Table 1.
pKa values used to fit the pH-dependent unfolding/refolding kinetics
| Residue | pKa, N* | pKa, I‡† | pKa, I§ | No. |
|---|---|---|---|---|
| His-24 | >3.5 | 6.7 | 6.8 | 1 |
| His-36 | 8.5 | 6.7 | 6.8 | 1 |
| His-48 | 6.0 | 6.7 | 6.8 | 1 |
| His-64 | 5.5 | 6.7 | 6.8 | 1 |
| His-113 | 6.5 | 6.7 | 6.8 | 1 |
| His-119 | 6.5 | 6.7 | 6.8 | 1 |
| Acidic I | 3.4 | 4.0 | 4.0 | 9 |
| Acidic II | 3.4 | 3.5 | 3.6 | 13 |
All pKa values refer to 4.5°C, the temperature of the experiments reported here. The estimated uncertainty of the histidine pKa values is ±0.1. See text for the procedure used to fix pKa values of the acidic residues (Asp and Glu): group I corresponds to the unfolded CDEF subdomain of the apoMb molten globule, and group II corresponds to the structured A[B]GH subdomain of the molten globule.
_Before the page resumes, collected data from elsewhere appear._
-- ==== Sys2Proof/Laws/KeepOps.lean ====
section
/-!
SUPPORT. Laws/KeepOps.lean: the operations of Machine/Ops.lean keep what Laws/Keep.lean lists.
-/
set_option linter.unreachableTactic false
set_option linter.unusedTactic false
set_option linter.unusedSimpArgs false
set_option linter.unusedVariables false

namespace Sys2Proof.Machine

@[simp] theorem State.setFld_keeps {Q : Mark} {s : State} (kp : Keeps Q s) (a hi lo v : Nat) :
    Keeps Q (State.setFld s a hi lo v) := by
  unfold State.setFld
  try dsimp only
  repeat' (first
    | (simp +contextual (maxDischargeDepth := 60) [*]; done)
    | split
    | intro _
    | refine State.each_keeps _ _ (fun _ _ _ => ?_) ?_)

@[simp] theorem State.setBit_keeps {Q : Mark} {s : State} (kp : Keeps Q s) (a i : Nat) (b : Bool) :
    Keeps Q (State.setBit s a i b) := by
  unfold State.setBit
  try dsimp only
  repeat' (first
    | (simp +contextual (maxDischargeDepth := 60) [*]; done)
    | split
    | intro _
    | refine State.each_keeps _ _ (fun _ _ _ => ?_) ?_)

@[simp] theorem State.wrNat_keeps {Q : Mark} {s : State} (kp : Keeps Q s) (a v : Nat) :
    Keeps Q (State.wrNat s a v) := by
  unfold State.wrNat
  try dsimp only
  repeat' (first
    | (simp +contextual (maxDischargeDepth := 60) [*]; done)
    | split
    | intro _
    | refine State.each_keeps _ _ (fun _ _ _ => ?_) ?_)

@[simp] theorem State.bumpBy_keeps {Q : Mark} {s : State} (kp : Keeps Q s) (a n : Nat) :
    Keeps Q (State.bumpBy s a n) := by
  unfold State.bumpBy
  try dsimp only
  repeat' (first
    | (simp +contextual (maxDischargeDepth := 60) [*]; done)
    | split
    | intro _
    | refine State.each_keeps _ _ (fun _ _ _ => ?_) ?_)

@[simp] theorem State.bump_keeps {Q : Mark} {s : State} (kp : Keeps Q s) (a : Nat) :
    Keeps Q (State.bump s a) := by
  unfold State.bump
  try dsimp only
  repeat' (first
    | (simp +contextual (maxDischargeDepth := 60) [*]; done)
    | split
    | intro _
    | refine State.each_keeps _ _ (fun _ _ _ => ?_) ?_)

@[simp] theorem State.wrap_keeps {Q : Mark} {s : State} (kp : Keeps Q s) (a : Nat) :
    Keeps Q (State.wrap s a) := by
  unfold State.wrap
  try dsimp only
  repeat' (first
    | (simp +contextual (maxDischargeDepth := 60) [*]; done)
    | split
    | intro _
    | refine State.each_keeps _ _ (fun _ _ _ => ?_) ?_)

@[simp] theorem State.wrWords_keeps {Q : Mark} {s : State} (kp : Keeps Q s) (z0 : Nat) (z1 : List Word) :
    Keeps Q (State.wrWords s z0 z1) := by
  fun_induction State.wrWords <;> simp_all (maxDischargeDepth := 60)

@[simp] theorem State.wrTyped_keeps {Q : Mark} {s : State} (kp : Keeps Q s) (a : Nat) (v : Word) :
    Keeps Q (State.wrTyped s a v) := by
  unfold State.wrTyped
  try dsimp only
  repeat' (first
    | (simp +contextual (maxDischargeDepth := 60) [*]; done)
    | split
    | intro _
    | refine State.each_keeps _ _ (fun _ _ _ => ?_) ?_)

@[simp] theorem State.toHost_keeps {Q : Mark} {s : State} (kp : Keeps Q s) (addr : BitVec 64) (bytes : List Byte) :
    Keeps Q (State.toHost s addr bytes) := by
  unfold State.toHost
  try dsimp only
  repeat' (first
    | (simp +contextual (maxDischargeDepth := 60) [*]; done)
    | split
    | intro _
    | refine State.each_keeps _ _ (fun _ _ _ => ?_) ?_)

@[simp] theorem State.ret_keeps {Q : Mark} {s : State} (kp : Keeps Q s) (v : Word) :
    Keeps Q (State.ret s v) := by
  unfold State.ret
  try dsimp only
  repeat' (first
    | (simp +contextual (maxDischargeDepth := 60) [*]; done)
    | split
    | intro _
    | refine State.each_keeps _ _ (fun _ _ _ => ?_) ?_)

@[simp] theorem State.setProgress_keeps {Q : Mark} {s : State} (kp : Keeps Q s) (o : LongOp) (n : Nat) :
    Keeps Q (State.setProgress s o n) := by
  unfold State.setProgress
  try dsimp only
  repeat' (first
    | (simp +contextual (maxDischargeDepth := 60) [*]; done)
    | split
    | intro _
    | refine State.each_keeps _ _ (fun _ _ _ => ?_) ?_)

@[simp] theorem State.opBegin_keeps {Q : Mark} {s : State} (kp : Keeps Q s) (o : LongOp) :
    Keeps Q (State.opBegin s o) := by
  unfold State.opBegin
  try dsimp only
  repeat' (first
    | (simp +contextual (maxDischargeDepth := 60) [*]; done)
    | split
    | intro _
    | refine State.each_keeps _ _ (fun _ _ _ => ?_) ?_)

@[simp] theorem State.bankSwitch_keeps {Q : Mark} {s : State} (kp : Keeps Q s) (a target : Nat) :
    Keeps Q (State.bankSwitch s a target) := by
  unfold State.bankSwitch
  try dsimp only
  repeat' (first
    | (simp +contextual (maxDischargeDepth := 60) [*]; done)
    | split
    | intro _
    | refine State.each_keeps _ _ (fun _ _ _ => ?_) ?_)

@[simp] theorem State.bankRequest_keeps {Q : Mark} {s : State} (kp : Keeps Q s) (a target : Nat) :
    Keeps Q (State.bankRequest s a target) := by
  unfold State.bankRequest
  try dsimp only
  repeat' (first
    | (simp +contextual (maxDischargeDepth := 60) [*]; done)
    | split
    | intro _
    | refine State.each_keeps _ _ (fun _ _ _ => ?_) ?_)

@[simp] theorem State.wpNote_keeps {Q : Mark} {s : State} (kp : Keeps Q s) (k : Nat) :
    Keeps Q (State.wpNote s k) := by
  unfold State.wpNote
  try dsimp only
  repeat' (first
    | (simp +contextual (maxDischargeDepth := 60) [*]; done)
    | split
    | intro _
    | refine State.each_keeps _ _ (fun _ _ _ => ?_) ?_)

end Sys2Proof.Machine
end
The pKa values of histidine residues in native apoMb are taken from table 2 of ref. 2, determined at 35°C and corrected to 4.5°C (see text). No correction has been made for the possible influence of D2O on the histidine pKa values determined by chemical shift titration.
The average pKa value of histidine residues in the folding transition state, determined by fitting the plot of log kobs versus pH for wild type in citrate buffer (Fig. 2A), when the pKa values in N and in Ib are known.
The average pKa of the histidine residues in the molten globule, determined as shown in Fig. 1.